The article is long and unfortunately dense. Here are some highlights:
“Across nations, there are diminishing returns for increasing wealth above U.S. $10,000 per capita income; above that level, there are virtually no increases or only small increases in well-being. Moreover, health, quality of government, and human rights all correlate with national wealth, and when these variables are statistically controlled, the effect of income on national well-being becomes nonsignificant.” (Growth itself, in other words, obeys the law of dimishing marginal returns.)
“In rich nations, more and more income has been required over time to remain at the same level of well-being.” (Keeping up with the Joneses.)
Well-being is closely associated with social capital-with social engagement and trust in others. Social isolation is closely associated with unhappiness. Being with others is not just about getting support. In fact, giving service to others is more closely associated with well-being than is receiving support. (To give is better than to receive.)
Within a society, richer people report being happier than poorer people. But they’re no happier than the much-poorer elites of poor countries, nor than the much-poorer rich of bygone years. And other factors are far more important to happiness than income, as the mind-boggling table below illustrates. In fact, materialistic values-which tend to correlate with high incomes-are corrosive to happiness: materialistic individuals end up with “lower self-esteem and greater narcissism, greater amounts of social comparison, and less empathy, less intrinsic motivation, and more conflictual relationships.”

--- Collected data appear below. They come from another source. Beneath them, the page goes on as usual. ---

/-- Bytes of staging as a reader sees them: those of the program area, and free values elsewhere. -/
def Ctl.stageSeen (s : Ctl) (r : Ram) (n o k : Nat) : List Byte :=
  (List.range k).map (fun i =>
    if s.stageArea n (o + i) = 0 then r.stageByte n (o + i) else (Config.freeWord s.freeN i).setWidth 8)

def Dev.stageGet (d : Dev) (rt o a n : Nat) : List Byte × Dev :=
  let c := d.ctl
  let sl := c.rd (MEM_APER_STAGE.SLICE rt)
  let b := c.rd (MEM_APER_STAGE.STAGE_OFF rt) * 2 ^ 22 + o
  let zero := List.replicate n (0 : Byte)
  if !c.bit (MEM_APER_STAGE.ENABLE rt) || decide (stagingBytes < b + n) then (zero, d)
  else if !c.readableSlice sl then (zero, d.refuse rt a n St.DENIED)
  else
    let d := if c.stageOpen sl b n then d.onCtl (fun c => c.fresh.2) else d
    (c.stageSeen d.ram sl b n, if c.stageBad sl b n then d.onCtl (fun c => c.stageReport (Src.SLC_UNCORRECTED sl) sl b) else d)

/-! ## The debug window (Table SLC-12) -/

/-- A byte of an operand tile: its rows in order, as staging holds them; where scales and the space
behind shorter codes show is not stated, a free value. -/
def Tile.byte (x : Tile) (k free : Nat) : Byte :=
  let code (i : Nat) : Nat := x.codes.getD i 0
  match x.fmt with
  | 3 => if k < 16384 then BitVec.ofNat 8 (code k) else (Config.freeWord free k).setWidth 8
  | 4 => if k < 8192 then BitVec.ofNat 8 (code (2 * k) % 16 + code (2 * k + 1) % 16 * 16) else (Config.freeWord free k).setWidth 8
  | _ => (toBytes 2 (code (k / 2))).getD (k % 2) 0

/-- A byte of the page selected by SLC_DBG_PAGE. -/
def Ctl.dbgPage (s : Ctl) (n o : Nat) : Byte :=
  let p := s.rd (SLC_DBG_PAGE.PAGE n)
  let e := s.engOf n
  let byte4 (v i : Nat) : Byte := (toBytes 4 v).getD i 0
  if p < 4 then
    let t := 256 * (16 * p + o / 0x8000) + o % 0x400 / 4
    byte4 ((tblGet (fun _ => []) e.vregs (o % 0x8000 / 0x400)).getD t 0) (o % 4)
  else if o < 0x4_0000 then (s.tile n (p - 4) (o / 0x8000)).byte (o % 0x8000) s.freeN
  else
    let o := o - 0x4_0000
    byte4 ((tblGet (fun _ => []) e.accs (4 * (p - 4) + o / 0x1_0000)).getD (o % 0x1_0000 / 4) 0) (o % 4)

/-- A byte of the debug window. -/
def Ctl.dbgByte (s : Ctl) (n o : Nat) : Byte :=
  let of8 (v : Nat) : Byte := (toBytes 8 v).getD (o % 8) 0
  if o < 0x100 then of8 (s.reg n 2 (o / 8)).toNat
  else if o < 0x280 then
    let t := (o - 0x100) / 0x80
    of8 (s.reg n (if t = 2 then 3 else t) (o % 0x80 / 8)).toNat
  else if 0x400 ≤ o ∧ o < 0x600 then of8 (s.sem n ((o - 0x400) / 8))
  else if 0x2000 ≤ o ∧ o < 0x4000 then
    let bit (t p : Nat) : Nat := b2n ((tblGet (fun _ => []) (s.engOf n).preds p).getD t false)
    let nib (t : Nat) : Nat := bit t 0 + 2 * bit t 1 + 4 * bit t 2 + 8 * bit t 3
    BitVec.ofNat 8 (nib (2 * (o - 0x2000)) + 16 * nib (2 * (o - 0x2000) + 1))
  else if 0x4_0000 ≤ o ∧ o < 0x8_0000 then s.dmemByte n (o - 0x4_0000)
  else if 0x8_0000 ≤ o then s.dbgPage n (o - 0x8_0000)
  else 0

def Dev.dbgGet (d : Dev) (rt n o a len : Nat) : List Byte × Dev :=
  if d.ctl.readableSlice n then
    ((List.range len).map (fun i => d.ctl.dbgByte n (o + i)),
      if 0x8_0000 ≤ o ∧ 4 ≤ d.ctl.rd (SLC_DBG_PAGE.PAGE n) then d.onCtl (fun c => c.fresh.2) else d)
  else (List.replicate len 0, d.refuse rt a len St.DENIED)

/-! ## One access within a window -/

/-- A write of one aligned register or entry of a bulk window (R392). -/
def Dev.winPut (d : Dev) (rt a : Nat) (bs : List Byte) : Dev :=
  match winAt a with
  | (.sched n, o) => d.bankPut rt (d.ctl.sliceDom n) (o / 0x8_0000) a bs
  | (.routing dom, o) => if o % 0x1_0000 < 0x8180 then d.routePut rt dom (o / 0x1_0000) a bs else d
  | (.mgmtRoute, _) => d.onCtl (fun c => c.mgmtRoutePut a bs)
  | (.domAper, o) => d.aperPut rt o a bs
  | (.desc n, o) => d.descPut rt n o a bs
  | (.groups dom, o) => d.groupPut rt dom o a bs
  | (.stageAper, _) => d.refuse rt a bs.length St.DENIED
  | (.ctlArea dom, o) => d.ctlPut rt dom o a bs
  | (.tensors dom, _) => d.tensorPut rt dom a bs
  | (.image n, o) => d.imagePut rt n o a bs
  | (.debug _, _) => d.refuse rt a bs.length St.DENIED
  | (.unused _, _) => d

/-- A read within one 64-bit word of a bulk window. -/
def Dev.winGet (d : Dev) (rt a n : Nat) : List Byte × Dev :=
  match winAt a with
  | (.domAper, o) => d.aperGet rt o a n
  | (.stageAper, o) => d.stageGet rt o a n
  | (.debug sl, o) => d.dbgGet rt sl o a n
  | _ => (((d.ctl.wordBytes (a / 8 * 8) 1).drop (a % 8)).take n, d)

/-! ## BAR2 (Table MAP-21) -/

/-- The burst unit of a BAR2 address: an area of a mailbox, the MSI-X table, the PBA, or an unused
range. -/
def unit2 (a : Nat) : Nat :=
  if a < 0x8_0000 then a / 0x4000
  else if a < 0x8_0400 then 100 else if a < 0x8_1000 then 101 else if a < 0x8_1008 then 102 else 103

/-- The bits of an MSI-X table byte that can be written: of vector control, the mask bit. -/
def msixBits (a : Nat) (b : Byte) : Byte := if a % 16 = 12 then b &&& 1 else if 12 < a % 16 then 0 else b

Compared with less-happy people, happy people earn more money (happiness buys money, even if money doesn’t always buy happiness). They also have stronger immune resistance to cold and flu viruses (think positive!), suffer fewer fatal accidents (good karma), and live longer lives (nine years longer, in one study).
The authors offer a partial formula for high well-being
“Live in a democratic and stable society that provides material resources to meet needs
“Have supportive friends and family [they specifically mention marriage as a huge plus for well-being]
“Have rewarding and engaging work and an adequate income
“Be reasonably healthy and have treatment available in case of mental problems
“Have important goals related to one’s values
“Have a philosophy or religion that provides guidance, purpose, and meaning to one’s life”
At last, the wisdom of the ages has been confirmed empirically, at the 95 percent confidence interval!
Seriously, the implications of this research are profound and far-reaching. At bare minimum, it reinforces my hope that well-being monitoring will some day be feasible in the Cascadia Scorecard. Over the long haul, it offers a set of indicators of human quality of life that could put into proper perspective such irrelevancies as the Dow and such statistical parlor tricks as the consumer confidence index.